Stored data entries
BEGIN
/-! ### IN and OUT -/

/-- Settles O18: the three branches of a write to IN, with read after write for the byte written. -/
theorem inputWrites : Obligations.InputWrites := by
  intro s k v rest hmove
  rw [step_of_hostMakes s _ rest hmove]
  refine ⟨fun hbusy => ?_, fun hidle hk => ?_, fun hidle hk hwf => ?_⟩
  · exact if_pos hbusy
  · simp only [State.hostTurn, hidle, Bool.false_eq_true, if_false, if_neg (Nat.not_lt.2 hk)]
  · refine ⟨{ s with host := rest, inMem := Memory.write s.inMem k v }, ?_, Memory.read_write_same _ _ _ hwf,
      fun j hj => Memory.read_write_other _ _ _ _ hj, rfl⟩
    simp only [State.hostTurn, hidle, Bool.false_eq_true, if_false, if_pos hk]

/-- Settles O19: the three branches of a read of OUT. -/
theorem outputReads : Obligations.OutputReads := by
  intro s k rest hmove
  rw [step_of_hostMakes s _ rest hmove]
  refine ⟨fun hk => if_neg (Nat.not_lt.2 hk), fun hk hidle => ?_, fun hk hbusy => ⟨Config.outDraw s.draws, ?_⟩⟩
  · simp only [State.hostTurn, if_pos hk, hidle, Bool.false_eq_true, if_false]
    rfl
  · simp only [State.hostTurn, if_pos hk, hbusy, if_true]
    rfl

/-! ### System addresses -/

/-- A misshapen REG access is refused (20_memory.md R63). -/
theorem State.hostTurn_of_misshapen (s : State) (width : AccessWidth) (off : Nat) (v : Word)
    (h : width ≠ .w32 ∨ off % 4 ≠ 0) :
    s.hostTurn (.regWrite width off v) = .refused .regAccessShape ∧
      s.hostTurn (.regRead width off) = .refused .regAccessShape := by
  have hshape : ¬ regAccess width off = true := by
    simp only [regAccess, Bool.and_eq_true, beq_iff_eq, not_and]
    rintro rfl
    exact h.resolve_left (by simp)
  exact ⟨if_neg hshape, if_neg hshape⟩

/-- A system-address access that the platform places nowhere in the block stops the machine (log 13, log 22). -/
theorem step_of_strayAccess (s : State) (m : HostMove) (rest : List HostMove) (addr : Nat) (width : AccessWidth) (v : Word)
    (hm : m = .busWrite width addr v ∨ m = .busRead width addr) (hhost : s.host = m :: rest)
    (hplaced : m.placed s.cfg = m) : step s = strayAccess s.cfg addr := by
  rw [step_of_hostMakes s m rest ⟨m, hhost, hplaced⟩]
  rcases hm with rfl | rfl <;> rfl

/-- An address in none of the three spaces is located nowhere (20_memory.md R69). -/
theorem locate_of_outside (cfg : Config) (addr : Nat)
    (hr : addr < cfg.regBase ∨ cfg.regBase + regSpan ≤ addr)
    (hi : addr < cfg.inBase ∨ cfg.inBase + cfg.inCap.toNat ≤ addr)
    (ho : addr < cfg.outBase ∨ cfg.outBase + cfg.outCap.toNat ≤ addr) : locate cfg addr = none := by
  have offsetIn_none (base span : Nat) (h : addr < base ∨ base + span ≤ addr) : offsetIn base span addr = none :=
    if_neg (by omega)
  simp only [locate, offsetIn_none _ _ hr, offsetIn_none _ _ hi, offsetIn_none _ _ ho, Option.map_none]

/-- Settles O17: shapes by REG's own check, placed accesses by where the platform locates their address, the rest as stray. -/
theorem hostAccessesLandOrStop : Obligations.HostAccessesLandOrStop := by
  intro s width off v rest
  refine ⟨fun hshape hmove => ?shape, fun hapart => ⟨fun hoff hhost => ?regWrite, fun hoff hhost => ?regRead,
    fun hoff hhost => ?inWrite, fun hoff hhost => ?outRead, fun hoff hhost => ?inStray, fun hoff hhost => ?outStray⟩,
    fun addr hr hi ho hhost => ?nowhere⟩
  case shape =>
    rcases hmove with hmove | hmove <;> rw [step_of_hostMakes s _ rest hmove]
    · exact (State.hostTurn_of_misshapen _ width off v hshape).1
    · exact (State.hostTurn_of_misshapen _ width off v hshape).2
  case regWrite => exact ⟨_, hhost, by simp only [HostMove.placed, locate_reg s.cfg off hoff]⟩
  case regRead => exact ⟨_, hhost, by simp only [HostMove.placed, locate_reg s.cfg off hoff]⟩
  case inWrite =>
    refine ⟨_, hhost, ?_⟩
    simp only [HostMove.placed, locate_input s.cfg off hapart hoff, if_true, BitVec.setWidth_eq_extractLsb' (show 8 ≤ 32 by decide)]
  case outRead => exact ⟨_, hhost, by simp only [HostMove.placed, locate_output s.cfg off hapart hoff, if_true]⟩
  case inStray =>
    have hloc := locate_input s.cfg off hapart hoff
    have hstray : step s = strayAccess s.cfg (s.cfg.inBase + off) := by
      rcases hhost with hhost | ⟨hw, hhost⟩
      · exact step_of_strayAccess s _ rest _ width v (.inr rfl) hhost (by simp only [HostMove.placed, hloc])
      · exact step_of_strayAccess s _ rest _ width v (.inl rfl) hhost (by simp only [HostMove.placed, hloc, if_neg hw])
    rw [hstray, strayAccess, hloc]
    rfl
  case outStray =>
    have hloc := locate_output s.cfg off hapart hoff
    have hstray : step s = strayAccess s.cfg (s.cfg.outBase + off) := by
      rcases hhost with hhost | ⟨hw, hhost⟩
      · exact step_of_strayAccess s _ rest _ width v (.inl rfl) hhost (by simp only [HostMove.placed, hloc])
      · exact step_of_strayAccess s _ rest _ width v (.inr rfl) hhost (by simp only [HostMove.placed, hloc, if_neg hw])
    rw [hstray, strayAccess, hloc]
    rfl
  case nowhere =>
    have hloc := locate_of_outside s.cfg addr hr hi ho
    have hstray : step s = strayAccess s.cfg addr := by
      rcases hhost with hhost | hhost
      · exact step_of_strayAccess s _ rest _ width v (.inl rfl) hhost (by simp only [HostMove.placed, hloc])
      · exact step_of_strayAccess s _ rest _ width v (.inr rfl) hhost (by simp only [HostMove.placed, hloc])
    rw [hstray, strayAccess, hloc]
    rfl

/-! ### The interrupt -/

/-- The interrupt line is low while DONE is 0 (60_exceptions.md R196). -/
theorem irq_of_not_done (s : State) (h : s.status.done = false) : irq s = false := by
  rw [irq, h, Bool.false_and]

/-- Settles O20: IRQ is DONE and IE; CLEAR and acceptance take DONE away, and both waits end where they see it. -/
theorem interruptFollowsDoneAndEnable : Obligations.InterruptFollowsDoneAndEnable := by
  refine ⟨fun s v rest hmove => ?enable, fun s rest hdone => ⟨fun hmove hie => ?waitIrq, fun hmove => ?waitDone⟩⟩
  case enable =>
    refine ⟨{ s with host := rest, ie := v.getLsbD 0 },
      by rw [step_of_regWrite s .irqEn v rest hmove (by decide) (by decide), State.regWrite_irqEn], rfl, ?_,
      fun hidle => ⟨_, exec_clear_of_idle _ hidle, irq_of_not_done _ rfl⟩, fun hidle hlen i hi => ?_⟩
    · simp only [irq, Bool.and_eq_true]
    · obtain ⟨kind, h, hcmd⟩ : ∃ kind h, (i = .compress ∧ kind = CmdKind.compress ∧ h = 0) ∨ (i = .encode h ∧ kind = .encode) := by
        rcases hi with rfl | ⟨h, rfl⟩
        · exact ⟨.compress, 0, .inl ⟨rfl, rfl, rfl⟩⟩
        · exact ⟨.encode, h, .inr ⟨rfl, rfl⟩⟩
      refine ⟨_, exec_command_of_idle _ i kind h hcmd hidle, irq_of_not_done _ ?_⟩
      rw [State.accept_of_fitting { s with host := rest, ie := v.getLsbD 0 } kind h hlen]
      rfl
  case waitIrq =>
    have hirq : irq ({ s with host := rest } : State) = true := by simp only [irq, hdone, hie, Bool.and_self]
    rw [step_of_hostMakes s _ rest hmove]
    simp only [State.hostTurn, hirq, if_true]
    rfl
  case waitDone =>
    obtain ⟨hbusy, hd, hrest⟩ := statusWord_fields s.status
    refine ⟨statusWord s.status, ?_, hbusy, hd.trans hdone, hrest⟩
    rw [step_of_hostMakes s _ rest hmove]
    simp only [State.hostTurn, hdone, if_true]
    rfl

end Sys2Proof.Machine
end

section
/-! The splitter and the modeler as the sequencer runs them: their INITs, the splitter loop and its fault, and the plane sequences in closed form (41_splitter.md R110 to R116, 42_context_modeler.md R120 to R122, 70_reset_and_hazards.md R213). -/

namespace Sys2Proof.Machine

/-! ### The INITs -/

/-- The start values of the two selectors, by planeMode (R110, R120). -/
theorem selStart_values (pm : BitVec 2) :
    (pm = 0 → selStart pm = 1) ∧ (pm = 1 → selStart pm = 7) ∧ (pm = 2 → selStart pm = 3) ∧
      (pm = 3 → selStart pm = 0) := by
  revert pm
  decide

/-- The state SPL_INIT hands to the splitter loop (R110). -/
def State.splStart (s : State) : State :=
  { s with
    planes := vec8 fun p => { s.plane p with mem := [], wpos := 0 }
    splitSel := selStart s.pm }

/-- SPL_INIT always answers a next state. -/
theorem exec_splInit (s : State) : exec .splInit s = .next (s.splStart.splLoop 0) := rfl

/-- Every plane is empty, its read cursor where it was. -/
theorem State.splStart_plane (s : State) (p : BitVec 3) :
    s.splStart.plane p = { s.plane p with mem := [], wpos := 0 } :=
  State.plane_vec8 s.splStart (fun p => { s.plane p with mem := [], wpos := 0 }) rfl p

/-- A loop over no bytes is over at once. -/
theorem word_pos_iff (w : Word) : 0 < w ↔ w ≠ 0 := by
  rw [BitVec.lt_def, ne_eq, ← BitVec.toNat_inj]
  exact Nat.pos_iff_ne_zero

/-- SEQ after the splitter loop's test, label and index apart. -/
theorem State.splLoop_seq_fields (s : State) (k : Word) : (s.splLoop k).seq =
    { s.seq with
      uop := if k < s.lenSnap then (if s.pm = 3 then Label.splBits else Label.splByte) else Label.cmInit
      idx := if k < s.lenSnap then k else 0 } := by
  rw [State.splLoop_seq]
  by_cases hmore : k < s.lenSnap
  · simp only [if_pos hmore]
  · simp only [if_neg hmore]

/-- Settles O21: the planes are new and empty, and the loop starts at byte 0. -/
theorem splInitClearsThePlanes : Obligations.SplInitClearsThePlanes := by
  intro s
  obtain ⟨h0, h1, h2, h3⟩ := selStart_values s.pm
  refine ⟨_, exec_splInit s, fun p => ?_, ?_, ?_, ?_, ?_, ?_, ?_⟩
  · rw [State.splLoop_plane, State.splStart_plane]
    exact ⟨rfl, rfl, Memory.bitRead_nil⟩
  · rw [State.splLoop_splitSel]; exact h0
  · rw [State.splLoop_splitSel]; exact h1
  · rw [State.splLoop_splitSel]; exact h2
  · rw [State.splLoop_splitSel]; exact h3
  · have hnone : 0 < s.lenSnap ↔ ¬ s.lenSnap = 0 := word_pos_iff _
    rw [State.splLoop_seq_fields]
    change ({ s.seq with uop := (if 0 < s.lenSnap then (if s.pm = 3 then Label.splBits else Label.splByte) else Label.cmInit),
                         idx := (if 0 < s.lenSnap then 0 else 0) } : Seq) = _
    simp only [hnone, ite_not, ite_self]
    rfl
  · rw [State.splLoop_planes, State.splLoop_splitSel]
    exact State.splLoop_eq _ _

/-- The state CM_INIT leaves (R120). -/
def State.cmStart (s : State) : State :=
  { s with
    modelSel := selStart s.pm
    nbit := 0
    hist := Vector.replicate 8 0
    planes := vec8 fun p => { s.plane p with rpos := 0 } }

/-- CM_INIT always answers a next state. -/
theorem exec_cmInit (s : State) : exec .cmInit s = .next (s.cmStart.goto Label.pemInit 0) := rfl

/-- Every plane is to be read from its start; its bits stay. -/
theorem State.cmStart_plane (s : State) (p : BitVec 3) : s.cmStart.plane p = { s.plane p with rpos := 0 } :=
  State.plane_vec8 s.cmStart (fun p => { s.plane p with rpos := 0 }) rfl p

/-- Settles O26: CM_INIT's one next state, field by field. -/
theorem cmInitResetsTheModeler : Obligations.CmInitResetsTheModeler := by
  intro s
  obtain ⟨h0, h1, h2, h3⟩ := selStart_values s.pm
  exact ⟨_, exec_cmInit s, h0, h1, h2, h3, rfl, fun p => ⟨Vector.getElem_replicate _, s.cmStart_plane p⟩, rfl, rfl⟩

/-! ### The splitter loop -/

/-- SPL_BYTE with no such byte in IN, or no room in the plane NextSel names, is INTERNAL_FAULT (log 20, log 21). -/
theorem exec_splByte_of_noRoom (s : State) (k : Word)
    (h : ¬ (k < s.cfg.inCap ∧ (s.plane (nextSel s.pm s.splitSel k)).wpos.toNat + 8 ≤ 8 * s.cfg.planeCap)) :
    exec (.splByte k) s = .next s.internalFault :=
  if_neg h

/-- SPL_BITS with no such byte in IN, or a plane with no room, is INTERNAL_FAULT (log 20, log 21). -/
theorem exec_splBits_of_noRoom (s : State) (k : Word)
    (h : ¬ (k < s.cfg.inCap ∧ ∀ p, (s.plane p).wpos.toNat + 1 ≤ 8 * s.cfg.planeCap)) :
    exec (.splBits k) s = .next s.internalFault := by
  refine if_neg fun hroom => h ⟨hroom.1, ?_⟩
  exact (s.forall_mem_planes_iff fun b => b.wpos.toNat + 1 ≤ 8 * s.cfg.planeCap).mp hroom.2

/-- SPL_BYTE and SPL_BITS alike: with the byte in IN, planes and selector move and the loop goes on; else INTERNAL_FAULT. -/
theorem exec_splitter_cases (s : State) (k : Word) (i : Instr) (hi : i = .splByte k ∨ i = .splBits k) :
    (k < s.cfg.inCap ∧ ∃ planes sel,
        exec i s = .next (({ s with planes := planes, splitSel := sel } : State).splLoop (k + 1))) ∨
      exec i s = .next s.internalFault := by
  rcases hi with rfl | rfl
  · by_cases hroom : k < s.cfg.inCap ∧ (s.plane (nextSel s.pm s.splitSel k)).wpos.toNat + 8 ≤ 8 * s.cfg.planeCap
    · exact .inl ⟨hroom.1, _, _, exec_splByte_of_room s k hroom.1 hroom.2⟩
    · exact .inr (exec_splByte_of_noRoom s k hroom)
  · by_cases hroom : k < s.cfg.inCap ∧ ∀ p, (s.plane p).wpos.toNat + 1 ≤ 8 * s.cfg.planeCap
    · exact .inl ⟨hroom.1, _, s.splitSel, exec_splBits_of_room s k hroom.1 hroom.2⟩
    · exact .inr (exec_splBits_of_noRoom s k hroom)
END
→ EXERCISE DETAILS
Of the entries above, repeat exactly the lines between the line with "at once. -/" and the line with "Obligations.CmInitResetsTheModeler := by", inclusive, and no others.

→ SOLUTION
/-- A loop over no bytes is over at once. -/
theorem word_pos_iff (w : Word) : 0 < w ↔ w ≠ 0 := by
  rw [BitVec.lt_def, ne_eq, ← BitVec.toNat_inj]
  exact Nat.pos_iff_ne_zero

/-- SEQ after the splitter loop's test, label and index apart. -/
theorem State.splLoop_seq_fields (s : State) (k : Word) : (s.splLoop k).seq =
    { s.seq with
      uop := if k < s.lenSnap then (if s.pm = 3 then Label.splBits else Label.splByte) else Label.cmInit
      idx := if k < s.lenSnap then k else 0 } := by
  rw [State.splLoop_seq]
  by_cases hmore : k < s.lenSnap
  · simp only [if_pos hmore]
  · simp only [if_neg hmore]

/-- Settles O21: the planes are new and empty, and the loop starts at byte 0. -/
theorem splInitClearsThePlanes : Obligations.SplInitClearsThePlanes := by
  intro s
  obtain ⟨h0, h1, h2, h3⟩ := selStart_values s.pm
  refine ⟨_, exec_splInit s, fun p => ?_, ?_, ?_, ?_, ?_, ?_, ?_⟩
  · rw [State.splLoop_plane, State.splStart_plane]
    exact ⟨rfl, rfl, Memory.bitRead_nil⟩
  · rw [State.splLoop_splitSel]; exact h0
  · rw [State.splLoop_splitSel]; exact h1
  · rw [State.splLoop_splitSel]; exact h2
  · rw [State.splLoop_splitSel]; exact h3
  · have hnone : 0 < s.lenSnap ↔ ¬ s.lenSnap = 0 := word_pos_iff _
    rw [State.splLoop_seq_fields]
    change ({ s.seq with uop := (if 0 < s.lenSnap then (if s.pm = 3 then Label.splBits else Label.splByte) else Label.cmInit),
                         idx := (if 0 < s.lenSnap then 0 else 0) } : Seq) = _
    simp only [hnone, ite_not, ite_self]
    rfl
  · rw [State.splLoop_planes, State.splLoop_splitSel]
    exact State.splLoop_eq _ _

/-- The state CM_INIT leaves (R120). -/
def State.cmStart (s : State) : State :=
  { s with
    modelSel := selStart s.pm
    nbit := 0
    hist := Vector.replicate 8 0
    planes := vec8 fun p => { s.plane p with rpos := 0 } }

/-- CM_INIT always answers a next state. -/
theorem exec_cmInit (s : State) : exec .cmInit s = .next (s.cmStart.goto Label.pemInit 0) := rfl

/-- Every plane is to be read from its start; its bits stay. -/
theorem State.cmStart_plane (s : State) (p : BitVec 3) : s.cmStart.plane p = { s.plane p with rpos := 0 } :=
  State.plane_vec8 s.cmStart (fun p => { s.plane p with rpos := 0 }) rfl p

/-- Settles O26: CM_INIT's one next state, field by field. -/
theorem cmInitResetsTheModeler : Obligations.CmInitResetsTheModeler := by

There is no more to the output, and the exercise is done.